Issues Collapsing Data

Johny Daniel

Join Date: May 2017
Posts: 11

Issues Collapsing Data

02 Jul 2017, 10:26

Hi,
I'm using STATA 14.2 (apologies in advance as I am using stata on a university server and cannot use dataex on the university version)
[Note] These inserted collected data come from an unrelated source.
@[simp] theorem State.checkedWrite_gdtr (s : State) (k : Nat) (la : Word32) (as : List Word32) (bs : List Byte) :
    (s.checkedWrite k la as bs).gdtr = s.gdtr := by simp [State.checkedWrite]

@[simp] theorem State.checkedWrite_idtr (s : State) (k : Nat) (la : Word32) (as : List Word32) (bs : List Byte) :
    (s.checkedWrite k la as bs).idtr = s.idtr := by simp [State.checkedWrite]

@[simp] theorem State.checkedWrite_ldtr (s : State) (k : Nat) (la : Word32) (as : List Word32) (bs : List Byte) :
    (s.checkedWrite k la as bs).ldtr = s.ldtr := by simp [State.checkedWrite]

@[simp] theorem State.checkedWrite_tr (s : State) (k : Nat) (la : Word32) (as : List Word32) (bs : List Byte) :
    (s.checkedWrite k la as bs).tr = s.tr := by simp [State.checkedWrite]

@[simp] theorem State.checkedWrite_cpl (s : State) (k : Nat) (la : Word32) (as : List Word32) (bs : List Byte) :
    (s.checkedWrite k la as bs).cpl = s.cpl := by simp [State.checkedWrite]

@[simp] theorem State.checkedWrite_cr0 (s : State) (k : Nat) (la : Word32) (as : List Word32) (bs : List Byte) :
    (s.checkedWrite k la as bs).cr0 = s.cr0 := by simp [State.checkedWrite]

@[simp] theorem State.checkedWrite_cr2 (s : State) (k : Nat) (la : Word32) (as : List Word32) (bs : List Byte) :
    (s.checkedWrite k la as bs).cr2 = s.cr2 := by simp [State.checkedWrite]

@[simp] theorem State.checkedWrite_cr3 (s : State) (k : Nat) (la : Word32) (as : List Word32) (bs : List Byte) :
    (s.checkedWrite k la as bs).cr3 = s.cr3 := by simp [State.checkedWrite]

@[simp] theorem State.checkedWrite_dr0 (s : State) (k : Nat) (la : Word32) (as : List Word32) (bs : List Byte) :
    (s.checkedWrite k la as bs).dr0 = s.dr0 := by simp [State.checkedWrite]

@[simp] theorem State.checkedWrite_dr1 (s : State) (k : Nat) (la : Word32) (as : List Word32) (bs : List Byte) :
    (s.checkedWrite k la as bs).dr1 = s.dr1 := by simp [State.checkedWrite]

@[simp] theorem State.checkedWrite_dr2 (s : State) (k : Nat) (la : Word32) (as : List Word32) (bs : List Byte) :
    (s.checkedWrite k la as bs).dr2 = s.dr2 := by simp [State.checkedWrite]

@[simp] theorem State.checkedWrite_dr3 (s : State) (k : Nat) (la : Word32) (as : List Word32) (bs : List Byte) :
    (s.checkedWrite k la as bs).dr3 = s.dr3 := by simp [State.checkedWrite]

@[simp] theorem State.checkedWrite_dr6 (s : State) (k : Nat) (la : Word32) (as : List Word32) (bs : List Byte) :
    (s.checkedWrite k la as bs).dr6 = s.dr6 := by simp [State.checkedWrite]

@[simp] theorem State.checkedWrite_dr7 (s : State) (k : Nat) (la : Word32) (as : List Word32) (bs : List Byte) :
    (s.checkedWrite k la as bs).dr7 = s.dr7 := by simp [State.checkedWrite]

@[simp] theorem State.checkedWrite_tlb (s : State) (k : Nat) (la : Word32) (as : List Word32) (bs : List Byte) :
    (s.checkedWrite k la as bs).tlb = s.tlb := by simp [State.checkedWrite]

@[simp] theorem State.checkedWrite_pfx (s : State) (k : Nat) (la : Word32) (as : List Word32) (bs : List Byte) :
    (s.checkedWrite k la as bs).pfx = s.pfx := by simp [State.checkedWrite]

@[simp] theorem State.checkedWrite_run (s : State) (k : Nat) (la : Word32) (as : List Word32) (bs : List Byte) :
    (s.checkedWrite k la as bs).run = s.run := by simp [State.checkedWrite]

@[simp] theorem State.checkedWrite_shadow (s : State) (k : Nat) (la : Word32) (as : List Word32) (bs : List Byte) :
    (s.checkedWrite k la as bs).shadow = s.shadow := by simp [State.checkedWrite]

@[simp] theorem State.checkedWrite_midRep (s : State) (k : Nat) (la : Word32) (as : List Word32) (bs : List Byte) :
    (s.checkedWrite k la as bs).midRep = s.midRep := by simp [State.checkedWrite]

@[simp] theorem State.checkedWrite_pending (s : State) (k : Nat) (la : Word32) (as : List Word32) (bs : List Byte) :
    (s.checkedWrite k la as bs).pending = s.pending := by simp [State.checkedWrite]

@[simp] theorem State.checkedWrite_nmiLatch (s : State) (k : Nat) (la : Word32) (as : List Word32) (bs : List Byte) :
    (s.checkedWrite k la as bs).nmiLatch = s.nmiLatch := by simp [State.checkedWrite]

@[simp] theorem State.checkedWrite_nmiBlocked (s : State) (k : Nat) (la : Word32) (as : List Word32) (bs : List Byte) :
    (s.checkedWrite k la as bs).nmiBlocked = s.nmiBlocked := by simp [State.checkedWrite]

@[simp] theorem State.checkedWrite_pins (s : State) (k : Nat) (la : Word32) (as : List Word32) (bs : List Byte) :
    (s.checkedWrite k la as bs).pins = s.pins := by simp [State.checkedWrite]

@[simp] theorem State.checkedWrite_hlda (s : State) (k : Nat) (la : Word32) (as : List Word32) (bs : List Byte) :
    (s.checkedWrite k la as bs).hlda = s.hlda := by simp [State.checkedWrite]

@[simp] theorem State.checkedWrite_bus (s : State) (k : Nat) (la : Word32) (as : List Word32) (bs : List Byte) :
    (s.checkedWrite k la as bs).bus = s.bus := by simp [State.checkedWrite]

@[simp] theorem State.checkedWrite_cop (s : State) (k : Nat) (la : Word32) (as : List Word32) (bs : List Byte) :
    (s.checkedWrite k la as bs).cop = s.cop := by simp [State.checkedWrite]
Below is an example of the data I have:

Unique Code (CDS)	District	School	Ethnicity	Gender	Total Enrollment
100001	ABC	XYZ	1	1	4
100001	ABC	XYZ	2	1	5
100001	ABC	XYZ	4	1	3
100001	ABC	XYZ	4	2	4
100002	ABC	PQR	1	1	5
100002	ABC	PQR	1	2	3
100002	ABC	PQR	3	1	3
100002	ABC	PQR	3	2	8
100002	ABC	PQR	5	1	1
100002	ABC	PQR	5	2	5

I want to collapse the data, so each row provides demographics for each school. Example of what I am trying to do:

CDS Code	Dist	Sch	Eth1	Eth2	Eth3	Eth4	Eth5	Male	Fem	EnrTotal
100001	ABC	XYZ	4	5	0	7	0	12	4	16
10002	ABC	PQR	8	0	11	0	6	9	16	25

What I have tried:
egen NOREPORT = sum(enr_total) if ethnic==0, by(cds_code)
egen WHITE = sum(enr_total) if ethnic==1, by(cds_code)
egen ASIAN = sum(enr_total) if ethnic==2, by(cds_code)
egen PAC = sum(enr_total) if ethnic==3, by(cds_code)
egen AFR = sum(enr_total) if ethnic==4, by(cds_code)
egen HIS = sum(enr_total) if ethnic==5, by(cds_code)
egen TWOMORE = sum(enr_total) if ethnic==9, by(cds_code)
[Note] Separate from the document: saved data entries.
theorem sysWrite_flat {s : State} (h : s.flat = true) (w : Width) (la : Word32) (v : BitVec w.bits) :
    sysWrite w la v s = .ok () (withField s w la v) := by
  rw [sysWrite, linWrite_flat (flat_pg h) (flat_masters h), bytesOf_length, withField]

theorem byteAddrs_four (la : Word32) : byteAddrs la 4 = dwordAddrs la := by
  simp [byteAddrs, dwordAddrs, List.range_succ]

theorem withField_dword (s : State) (la v : Word32) : withField s .w32 la v = s.setPhysDword la v := by
  rw [withField, State.setPhysDword, ← byteAddrs_four]

theorem fieldAt_dword (s : State) (la : Word32) : Claims.fieldAt s .w32 la = s.physDword la := by
  rw [Claims.fieldAt, State.physDword, ← byteAddrs_four]
  rfl

theorem sysRead_field {s : State} (h : s.flat = true) (w : Width) (la : Word32) :
    sysRead w la s = .ok (Claims.fieldAt s w la) s := sysRead_flat h w la

/-- A read and a write of a double word as one locked sequence. -/
theorem locked_update_flat {s : State} (h : s.flat = true) (la : Word32) (f : Word32 → Word32) :
    locked (do let v ← sysRead .w32 la; sysWrite .w32 la (f v)) s =
      .ok () (withField s .w32 la (f (Claims.fieldAt s .w32 la))) := by
  have hm := flat_masters h
  refine locked_alone hm ?_ ((M_bind_ok (sysRead_field h .w32 la)).trans (sysWrite_flat h .w32 la _))
  rw [withField, State.setPhysBytes_masters, hm]

theorem orDescHigh_flat {s : State} (h : s.flat = true) (la bits : Word32) :
    orDescHigh la bits s = .ok () (withField s .w32 (la + 4) (Claims.fieldAt s .w32 (la + 4) ||| bits)) :=
  locked_update_flat h (la + 4) (· ||| bits)

theorem clearDescHigh_flat {s : State} (h : s.flat = true) (la bits : Word32) :
    clearDescHigh la bits s = .ok () (withField s .w32 (la + 4) (Claims.fieldAt s .w32 (la + 4) &&& ~~~bits)) :=
  locked_update_flat h (la + 4) (· &&& ~~~bits)

theorem setAccessed_flat {s : State} (h : s.flat = true) (d : Desc) (la : Word32) :
    setAccessed d la s = .ok () (accessedSet s d la) := by
  unfold setAccessed accessedSet
  split
  · rfl
  · rw [orDescHigh_flat h, withField_dword, fieldAt_dword]

theorem markAccessed_eq (s : State) (la : Word32) : markAccessed s la = accessedSet s (descAt s la) la := rfl

/-! ## Loads of segment registers -/

theorem afterSegLoad_null {s : State} {r : SReg} {sel : Word16} (hp : s.protectedMode = true)
    (hn : selNull sel = true) :
    afterSegLoad s r sel = s.setSeg r { s.seg r with selector := sel, usable := false } := by
  obtain ⟨hpe, hvm⟩ := (protectedMode_iff s).1 hp
  simp [afterSegLoad, State.realMode, State.v86, hpe, hvm, hn]

/-- A selector that names a descriptor loads the segment register from it, and marks it accessed. -/
theorem afterSegLoad_named {s : State} {r : SReg} {sel : Word16} {la : Word32} (hp : s.protectedMode = true)
    (hn : selNull sel = false) (ha : s.descAddr sel = some la) :
    afterSegLoad s r sel = (accessedSet s (descAt s la) la).setSeg r ((descAt s la).toSeg sel) := by
  obtain ⟨hpe, hvm⟩ := (protectedMode_iff s).1 hp
  simp [afterSegLoad, State.realMode, State.v86, hpe, hvm, hn, ha, markAccessed_eq]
egen MALE = sum(enr_total) if gender=="M", by(cds_code)
egen FEMALE = sum(enr_total) if gender=="F", by(cds_code)
egen ENRTOT = sum(enr_tota), by(cds_code)

collapse (first) county district school (mean) NOREPORT ASIAN PAC HIS AFR WHITE TWOMORE MALE FEMALE ENRTOT, by(cds_code)

Problem:
After running the above code, the enrollment total does not equal to the actual total for each school. The numbers are much larger (no sure why).

Can anyone tell me if I am doing something wrong in collapsing the data or if there is another way I should collapse the data?

Thanks

Tags: None

Clyde Schechter

Join Date: Apr 2014
Posts: 30117

02 Jul 2017, 10:39

I can't replicate your problem. When I run

Code:

clear
input long cds_code str3(district school) byte(ethnic gender enr_total)
100001 "ABC" "XYZ" 1 1 4
100001 "ABC" "XYZ" 2 1 5
100001 "ABC" "XYZ" 4 1 3
100001 "ABC" "XYZ" 4 2 4
100002 "ABC" "PQR" 1 1 5
100002 "ABC" "PQR" 1 2 3
100002 "ABC" "PQR" 3 1 3
100002 "ABC" "PQR" 3 2 8
100002 "ABC" "PQR" 5 1 1
100002 "ABC" "PQR" 5 2 5
end

egen NOREPORT = sum(enr_total) if ethnic==0, by(cds_code)
egen WHITE = sum(enr_total) if ethnic==1, by(cds_code)
egen ASIAN = sum(enr_total) if ethnic==2, by(cds_code)
egen PAC = sum(enr_total) if ethnic==3, by(cds_code)
egen AFR = sum(enr_total) if ethnic==4, by(cds_code)
egen HIS = sum(enr_total) if ethnic==5, by(cds_code)
egen TWOMORE = sum(enr_total) if ethnic==9, by(cds_code)

egen MALE = sum(enr_total) if gender==1, by(cds_code)
egen FEMALE = sum(enr_total) if gender==2, by(cds_code)
egen ENRTOT = sum(enr_tota), by(cds_code)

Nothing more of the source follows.